Assignment — Report back every line from the entries below in which the word "base" occurs.

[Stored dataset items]
-- ==== Sys2Proof/Machine/RegTable.lean ====
section
/-! DEFINITION. The register table: every register row the spec gives (chapters 01 to 19, their register tables),
as families of equal registers, and the address of each register by its spec name. -/

namespace Sys2Proof.Machine

/-- Who may write a Bumas register (R96); Glexon registers are `none`. -/
inductive RegOwner where
  | none | glexon | host
  deriving DecidableEq, Repr

/-- The access codes of R14. `row1c` is a read-only register with some W1C bits. -/
inductive RegAcc where
  | ro | rw | wo | w1c | w1s | rwt | row1c
  deriving DecidableEq, Repr

/-- A family of registers: `n1` by `n2` registers from `base` at strides `st1` and `st2`, with their access code (R14),
owner (R96), reset value, and the masks of plainly writable, write-1-to-clear and write-1-to-set bits. -/
structure RegFam where
  base  : Nat
  n1    : Nat
  st1   : Nat
  n2    : Nat
  st2   : Nat
  acc   : RegAcc
  own   : RegOwner
  reset : Word
  wmask : Word
  cmask : Word
  smask : Word
  deriving DecidableEq, Repr

/-- Part 0 of `bmRegFams`. -/
def bmRegFams0 : List RegFam := [
  ⟨0x0, 1, 0x8, 1, 0x8, .ro, .none, 0xB74000100000000, 0x0, 0x0, 0x0⟩,  -- BM_ID
  ⟨0x8, 1, 0x8, 1, 0x8, .rw, .glexon, 0x0, 0x800000000003FFFF, 0x0, 0x0⟩,  -- BM_DIE_INDEX
  ⟨0x10, 1, 0x8, 1, 0x8, .rwt, .glexon, 0x0, 0x8F, 0x0, 0x0⟩,  -- BM_CTRL
  ⟨0x18, 1, 0x8, 1, 0x8, .ro, .none, 0x0, 0x0, 0x0, 0x0⟩,  -- BM_STATUS
  ⟨0x20, 1, 0x8, 1, 0x8, .rwt, .glexon, 0x0, 0xFFFF0FFF, 0x0, 0x0⟩,  -- BM_WS
  ⟨0x28, 1, 0x8, 1, 0x8, .ro, .none, 0x0, 0x0, 0x0, 0x0⟩,  -- BM_TICKNO
  ⟨0x30, 1, 0x8, 1, 0x8, .ro, .none, 0x0, 0x0, 0x0, 0x0⟩,  -- BM_TIME_SEC
  ⟨0x38, 1, 0x8, 1, 0x8, .ro, .none, 0x0, 0x0, 0x0, 0x0⟩,  -- BM_TIME_SUB
  ⟨0x40, 1, 0x8, 1, 0x8, .w1c, .host, 0x0, 0x0, 0x1F, 0x0⟩,  -- BM_IRQ_STAT
  ⟨0x48, 1, 0x8, 1, 0x8, .rw, .host, 0x0, 0x1F, 0x0, 0x0⟩,  -- BM_IRQ_EN
  ⟨0x50, 1, 0x8, 1, 0x8, .rw, .host, 0x0, 0xFFFFFFFFFFFFFFFF, 0x0, 0x0⟩,  -- BM_HOST_SCRATCH
  ⟨0x58, 1, 0x8, 1, 0x8, .ro, .none, 0x0, 0x0, 0x0, 0x0⟩,  -- BM_CLK_MEAS
  ⟨0x60, 1, 0x8, 1, 0x8, .ro, .none, 0x0, 0x0, 0x0, 0x0⟩,  -- BM_SNAP_TICK
  ⟨0x100, 1, 0x8, 1, 0x8, .ro, .none, 0x0, 0x0, 0x0, 0x0⟩,  -- BM_MARK_STAT
  ⟨0x108, 1, 0x8, 1, 0x8, .ro, .none, 0x0, 0x0, 0x0, 0x0⟩,  -- BM_PCS_STAT
  ⟨0x110, 1, 0x8, 1, 0x8, .ro, .none, 0x0, 0x0, 0x0, 0x0⟩,  -- BM_SNP_STAT
  ⟨0x118, 1, 0x8, 1, 0x8, .ro, .none, 0x0, 0x0, 0x0, 0x0⟩,  -- BM_CSR_REFUSED
  ⟨0x180, 1, 0x8, 1, 0x8, .rwt, .glexon, 0x0, 0x7, 0x0, 0x0⟩,  -- BM_AW_CFG
  ⟨0x188, 1, 0x8, 1, 0x8, .ro, .none, 0x0, 0x0, 0x0, 0x0⟩,  -- BM_AW_STAT
  ⟨0x190, 1, 0x8, 1, 0x8, .ro, .none, 0x0, 0x0, 0x0, 0x0⟩,  -- BM_AW_SLOTS
  ⟨0x400, 1, 0x8, 1, 0x8, .rwt, .glexon, 0x0, 0xFFFFFFFFFFFFFF, 0x0, 0x0⟩,  -- BM_SNS_EN
  ⟨0x408, 1, 0x8, 1, 0x8, .rw, .glexon, 0x0, 0xFFFFFFFFFFFFFFFF, 0x0, 0x0⟩,  -- BM_DROOP_THR_0
  ⟨0x410, 1, 0x8, 1, 0x8, .rw, .glexon, 0x0, 0xFFFFFFFFFFFFFFFF, 0x0, 0x0⟩,  -- BM_DROOP_THR_1
  ⟨0x480, 8, 0x8, 1, 0x8, .ro, .none, 0x8000800080008000, 0x0, 0x0, 0x0⟩,  -- BM_SNS_THERM
  ⟨0x4C0, 4, 0x8, 1, 0x8, .ro, .none, 0xFFFFFFFFFFFFFFFF, 0x0, 0x0, 0x0⟩  -- BM_SNS_VMON
  ]

/-- Part 1 of `bmRegFams`. -/
def bmRegFams1 : List RegFam := [
  ⟨0x4E0, 4, 0x8, 1, 0x8, .ro, .none, 0x0, 0x0, 0x0, 0x0⟩,  -- BM_SNS_DROOP
  ⟨0x500, 1, 0x8, 1, 0x8, .ro, .none, 0x0, 0x0, 0x0, 0x0⟩,  -- BM_ENERGY_SNAP
  ⟨0x508, 1, 0x8, 1, 0x8, .ro, .none, 0x0, 0x0, 0x0, 0x0⟩,  -- BM_ENERGY_TICK
  ⟨0x510, 1, 0x8, 1, 0x8, .ro, .none, 0x0, 0x0, 0x0, 0x0⟩,  -- BM_ENERGY_INCS
  ⟨0x800, 16, 0x8, 1, 0x8, .rwt, .glexon, 0x0, 0xE000000000000000, 0x0, 0x0⟩,  -- BM_SNP_CFG
  ⟨0x880, 16, 0x8, 1, 0x8, .rwt, .glexon, 0x0, 0x1FFFFFFFFFFFFFFF, 0x0, 0x0⟩,  -- BM_SNP_SEED
  ⟨0x900, 16, 0x8, 1, 0x8, .ro, .none, 0x0, 0x0, 0x0, 0x0⟩,  -- BM_SNP_MSGS
  ⟨0x1000, 1, 0x8, 1, 0x8, .rwt, .glexon, 0x0, 0xFFFFFFFF07FF0003, 0x0, 0x0⟩,  -- BM_PROBE_CTRL
  ⟨0x1008, 1, 0x8, 1, 0x8, .ro, .none, 0x0, 0x0, 0x0, 0x0⟩,  -- BM_PROBE_STAT
  ⟨0x1010, 1, 0x8, 1, 0x8, .ro, .none, 0x0, 0x0, 0x0, 0x0⟩,  -- BM_PROBE_ACTIVE
  ⟨0x1018, 1, 0x8, 1, 0x8, .rw, .glexon, 0x0, 0x3FF, 0x0, 0x0⟩,  -- BM_PCS_CFG
  ⟨0x1080, 8, 0x8, 1, 0x8, .rw, .host, 0x3D3D3D3D3D3D3D3D, 0xFFFFFFFFFFFFFFFF, 0x0, 0x0⟩,  -- BM_STALL_MAP
  ⟨0x2000, 512, 0x8, 1, 0x8, .rw, .glexon, 0x0, 0xFFFFFFFFFFFFFFFF, 0x0, 0x0⟩,  -- BM_PROG_0
  ⟨0x3000, 512, 0x8, 1, 0x8, .rw, .glexon, 0x0, 0xFFFFFFFFFFFFFFFF, 0x0, 0x0⟩,  -- BM_PROG_1
  ⟨0xC00, 1, 0x8, 1, 0x8, .ro, .none, 0x0, 0x0, 0x0, 0x0⟩,  -- BM_TAP_STATE
  ⟨0xC08, 1, 0x8, 1, 0x8, .ro, .none, 0x0, 0x0, 0x0, 0x0⟩,  -- BM_TAP_ERR
  ⟨0xC10, 1, 0x8, 1, 0x8, .ro, .none, 0x0, 0x0, 0x0, 0x0⟩,  -- BM_TAP_CORR
  ⟨0xC18, 3, 0x8, 1, 0x8, .rwt, .glexon, 0x0, 0xFFFFFF0000FFFFFF, 0x0, 0x0⟩,  -- BM_TAP_SHAPE
  ⟨0xC38, 3, 0x8, 1, 0x8, .rwt, .glexon, 0x0, 0xFFFFFFFFFFFFFFFF, 0x0, 0x0⟩,  -- BM_TAP_METER
  ⟨0xC58, 1, 0x8, 1, 0x8, .rwt, .glexon, 0x0, 0xE, 0x0, 0x0⟩,  -- BM_TAP_BLACKOUT
  ⟨0xC60, 1, 0x8, 1, 0x8, .rwt, .glexon, 0x0, 0xFFFFFFFF, 0x0, 0x0⟩,  -- BM_AUDIT_THRESH
  ⟨0xC68, 4, 0x8, 1, 0x8, .ro, .none, 0x0, 0x0, 0x0, 0x0⟩,  -- BM_TAP_DROP
  ⟨0xC88, 1, 0x8, 1, 0x8, .ro, .none, 0x0, 0x0, 0x0, 0x0⟩,  -- BM_TAP_DELAY
  ⟨0xC90, 1, 0x8, 1, 0x8, .ro, .none, 0x0, 0x0, 0x0, 0x0⟩,  -- BM_TAP_OFFSET
  ⟨0xC98, 1, 0x8, 1, 0x8, .ro, .none, 0x0, 0x0, 0x0, 0x0⟩  -- BM_TAP_CMD_STAT
  ]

Task output —
/-- A family of registers: `n1` by `n2` registers from `base` at strides `st1` and `st2`, with their access code (R14),
  base  : Nat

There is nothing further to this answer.